Notas iniciais
Olá cambada, demorei né? Bem, mas aqui estou para postar a vocês mais um cap.
Bom de início esse deveria ser o último capítulo, mas como ele tinha sido dividido em 4 partes e a 1° estava ficando grande, eu resolvi dividir, então, teremos este, e depois o último, e na sequência o epilogo.
Triste fim esse hein...
AVISO: Vc que não gosta de sexo do mesmo sexo, passe direto e deixe um comentario com os dizeres.... PASSEI RETO, NÃO GOSTO DESTE TIPO DE CENA....ok? Gostaria sinceramente de saber a opinião de vcs.
è hoje que o dog safado sarnento paga seus pecados na Terra kkkkkkkkkkkkkkk, eita porra!!!!
Feliz ano novo 4 dias depois, mas ta valendo e como sempre...
BORA LER CAMBADA!!!

POV DOG SARNENTO vulgo JACOB

Maldito Masen, desgraçado...

Maldita Isabella, você deveria ter morrido naquela época, desgraçada. Você não deveria ter sobrevivido.

MALDITOS!!!

Meu plano era perfeito, Edward e Isabella no caminho para casa perderiam o controle do carro e os dois morreriam, mas não, aquela desgraçada não estava dentro do carro, estava no hospital cuidando de uma emergência. Saco!

Como fiquei sabendo disso? Simples. Fiquei sabendo quando estava sendo preso no aeroporto internacional, já estava com tudo pronto, iria voltar para Londres para nunca mais voltar para os EUA, mas bem na hora do embarque internacional, começou uma muvuca de gente falando e se movendo ao mesmo tempo, bando de curiosos. Mas foi nessa hora que vi alguns policias vindo em minha direção, não sabia o que fazer, então, me fiz de desentendido assim eles passaria direto por mim. Mas não foi o que aconteceu, eles me pegaram na fila de embarque.

- Senhor Jacob Black?

- Sim sou eu, em que posso ajudá-lo?

- Por favor, venha conosco.

- Mas porque, o que foi que eu fiz?

Comecei a me afastar deles.

- Vamos conversar melhor na delegacia Sr.

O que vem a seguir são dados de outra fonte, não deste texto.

-- ==== Sys2Proof/Safety.lean ====
section
/-! DEFINITION. The terms in which claims are made: when the part takes a request, what a reply adds, the invariants that
every step keeps, and the relations between states that commands respect. -/

namespace Sys2Proof.Machine

/-! ### Requests -/

/-- R4, R6, R16: the part is out of reset, serves no request, and its reply list has room: a request that arrives now is
served. -/
abbrev State.Listening (s : State) : Prop := s.inReset = none ∧ s.serving = none ∧ s.replies.length < 4

/-- The state with one more reply in the list. -/
def State.replied (s : State) (kind tag : Byte) (payload : List Byte) : State :=
  { s with replies := s.replies ++ [{ kind := kind, tag := tag, payload := payload }] }

/-- A record at the tail of an event queue that has room, or one more discard where it has none (R8): the state's tick is the
record's. -/
abbrev State.Posted (s u : State) (kind : EventKind) (subject : BitVec 32) (detail : List Byte) : Prop :=
  if s.events.length < 64 then
    u.events = s.events ++ [{ kind := kind, tick := s.tick, subject := subject, detail := detail }] ∧ u.discards = s.discards
  else u.events = s.events ∧ u.discards = min 255 (s.discards + 1)

/-- R34: an alias number that is in the table, with its entry. -/
abbrev State.HasAlias (s : State) (al : Byte) (e : AliasEntry) : Prop := al ≠ 0 ∧ al ≠ 255 ∧ s.alias? al = some e

/-- R34: a single alias in the table, with its one place. -/
abbrev State.SingleAlias (s : State) (al : Byte) (p : Place) : Prop := ∃ e, s.HasAlias al e ∧ e.members = [p]

/-- R97: a single alias of an enrolled tester. -/
abbrev State.TesterAlias (s : State) (al : Byte) (p : Place) : Prop :=
  s.SingleAlias al p ∧ (s.station p).state ≠ .absent ∧ (s.station p).kind = some .tester

/-- R56: a lot record under its number, which is not 0. -/
abbrev State.HasLot (s : State) (n : LotNo) (l : Lot) : Prop := n ≠ 0 ∧ s.lot? n = some l

/-- R41: a catalog entry under its number, which is not 0. -/
abbrev State.HasProduct (s : State) (n : ProductNo) (e : Product) : Prop := n ≠ 0 ∧ s.product? n = some e

/-! ### Frames -/

/-- Section 1.9: the bytes of an answer with a station address, a status byte and a report. -/
def answerBytes (address : Nat) (status : Byte) (report : List Byte) : List Byte :=
  let body := u8 (address + 0x80) ++ [status] ++ u8 report.length ++ report
  body ++ checkBytes body

/-- R1, R2: the byte completes a whole frame in BODY: the buffer and the byte are the frame of a kind, a tag and a payload
with the two bytes of a received check. -/
abbrev State.Completes (s : State) (b kind tag : Byte) (payload check : List Byte) : Prop :=
  s.receiver.phase = .body ∧ payload.length ≤ 1024 ∧ check.length = 2 ∧
    s.receiver.buffer ++ [b] = [0xA5] ++ (u16 (payload.length + 2) ++ [kind, tag] ++ payload) ++ check

/-- R2: the check computed over the length, kind, tag and payload of a frame. -/
abbrev rightCheck (kind tag : Byte) (payload : List Byte) : List Byte :=
  checkBytes (u16 (payload.length + 2) ++ [kind, tag] ++ payload)

/-! ### Fields of replies -/

/-- R71, R116, R145: a field with a presence field before it: 1 and the value's bytes, or 0 and as many bytes of 0 as the value
takes (the place of the presence field is the model's choice, log 5). -/
def optional {α : Type} (width : Nat) (enc : α → List Byte) : Option α → List Byte
  | some x => [1] ++ enc x
  | none => List.replicate (width + 1) 0

/-- A yes/no field: the part writes 1 for yes (Chapter 1, introduction). -/
def flag (b : Bool) : List Byte := if b = true then [1] else [0]

/-- Section 3.2: the fields of a version in the order and widths of the two tables. -/
def versionFields (v : Version) : List Byte :=
  u16 v.product.toNat ++ u8 v.steps.length ++ v.good.toList.flatMap flag ++ (v.margins.toList.flatMap fun m => u32 m) ++
    u8 v.gain ++ u8 v.shift ++ u16 v.sampleMin ++ u16 v.yieldFloor ++ u8 v.learnMin ++ u16 v.lossAllowance ++
    flag v.enables.countOver ++ flag v.enables.tallyGap ++ flag v.enables.countShort ++ flag v.enables.tempExcursion ++
    flag v.enables.binLimit ++ flag v.enables.yieldLow ++ flag v.requireLearned ++
    v.steps.flatMap fun x =>
      i16 x.setpoint ++ u16 x.window ++ u16 x.soak ++ u8 x.kit ++ u16 x.program.id ++ u8 x.program.revision ++
        u32 x.program.check.toNat

/-- R9 and the event kinds table of Section 1.3: the codes of the class and of the kind within it. -/
def eventCodes : EventKind → Byte × Byte
  | .resetDone => (1, 1)
  | .policyCommitted => (1, 2)
  | .stationOnline => (2, 1)
  | .stationLost => (2, 2)
  | .stationRestart => (2, 3)
  | .enrollFailed => (2, 4)
  | .strayReport => (2, 5)
  | .cellIdle => (3, 1)
  | .cellFaulted => (3, 2)
  | .kitNeeded => (3, 3)
  | .setupExpired => (3, 4)
  | .stopExpired => (3, 5)
  | .loadResult => (4, 1)
  | .eraseResult => (4, 2)
  | .verifyResult => (4, 3)
  | .purgeDone => (4, 4)
  | .assigned => (5, 1)
  | .assignmentCancelled => (5, 2)
  | .insertionStarted => (5, 3)
  | .insertionClosed => (5, 4)
  | .finding => (5, 5)
  | .holdRaised => (5, 6)
  | .holdDisposed => (5, 7)
  | .lotComplete => (5, 8)
  | .released => (6, 1)
  | .releaseRefused => (6, 2)
  | .recalled => (6, 3)
  | .shipped => (6, 4)

/-! ### Polls and the commands they carry -/

/-- R20, Section 1.9: the bytes of a poll of a station address. -/
def pollBytes (address : Nat) (freshSeen : Bool) (command : List Byte) : List Byte :=
  let body := u8 address ++ flag freshSeen ++ u8 command.length ++ command
  body ++ checkBytes body

/-- The command tables of Sections 5.2 and 6.2: the kind byte and the fields; a pass-through command is the host's bytes. -/
def commandLayout : Command → List Byte
  | .setSetpoint _ z => [0x21] ++ i16 z
  | .startInsertion number lot step quantity => [0x22] ++ u16 number ++ u32 lot.toNat ++ u8 step ++ u32 quantity
  | .stopSegment number => [0x23] ++ u16 number
  | .slotCommand .load slot id revision => [0x41] ++ u8 slot.val ++ u16 id ++ u8 revision
  | .slotCommand .erase slot _ _ => [0x42] ++ u8 slot.val
  | .slotCommand .verify slot _ _ => [0x43] ++ u8 slot.val
  | .slotCommand .select slot _ _ => [0x44] ++ u8 slot.val
  | .pass bytes => bytes

/-- R30: the ticks a command is given from its poll. -/
def commandTicks (p : Policy) : Command → Nat
  | .setSetpoint _ _ => p.commandTimeout
  | .startInsertion _ _ _ _ => p.commandTimeout
  | .stopSegment _ => p.stopTimeout
  | .slotCommand .load _ _ _ => p.loadTimeout
  | .slotCommand .erase _ _ _ => p.commandTimeout
  | .slotCommand .verify _ _ _ => p.loadTimeout
  | .slotCommand .select _ _ _ => p.commandTimeout
  | .pass _ => p.commandTimeout

/-- Section 5.2: the commands that the part itself gives a handler. -/
def Command.forHandler : Command → Bool
  | .setSetpoint _ _ => true
  | .startInsertion _ _ _ _ => true
  | .stopSegment _ => true
  | .slotCommand _ _ _ _ => false
  | .pass _ => false

/-- Chapter 6: the commands that the part itself gives a tester. -/
def Command.forSlots : Command → Bool
  | .slotCommand _ _ _ _ => true
  | .setSetpoint _ _ => false
  | .startInsertion _ _ _ _ => false
  | .stopSegment _ => false
  | .pass _ => false

/-! ### Answers -/

/-- R19, R20: the part is out of reset, and a poll to an address of a trunk is outstanding whose place is still polled. -/
abbrev State.Polled (s : State) (t : TrunkNo) (a : AddrIx) : Prop :=
  s.inReset = none ∧ ∃ o, (s.trunk t).outstanding = some o ∧ o.place = placeOf t a ∧ o.abandoned = false

/-- R19: what the record `x` of a trunk settles into, `y`, beside the stations of the state `v`: a trunk without an enrolled place
has no position and no pause; one with no poll outstanding and no enrolled address above its position ends its round and pauses;
any other stays as it is. -/
abbrev State.Settles (v : State) (t : TrunkNo) (x y : Trunk) : Prop :=
  if ∀ b, (v.station (placeOf t b)).state = .absent then y = { x with position := none, gap := none }
  else if x.outstanding = none ∧ ∃ q, x.position = some q ∧ ∀ b, q < b → (v.station (placeOf t b)).state = .absent then
    y = { x with position := none, gap := some v.policy.roundGap }
  else y = x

Black.

- Eu não vou a lugar algum com vocês, eu não fiz absolutamente nada para que vocês queiram me levar para a delegacia! – eu não iria para lugar algum.

- Sinto muito Sr. Black, mas o Senhor precisa vir conosco.

- Eu posso saber do que se trata pelo menos?

- Sim. Houve um acidente na estrada, em uma curva perigosa a dois dias e achamos suas digitais no automóvel do Senhor Cullen.

Como assim. Não pode ser, eles não...

- Como assim? Ele está vivo?

- Sim, o Sr. Cullen esta vivo, mas isso não vem ao caso no momento. Por favor, venha conosco por bem, ou teremos que algemá-lo aqui mesmo.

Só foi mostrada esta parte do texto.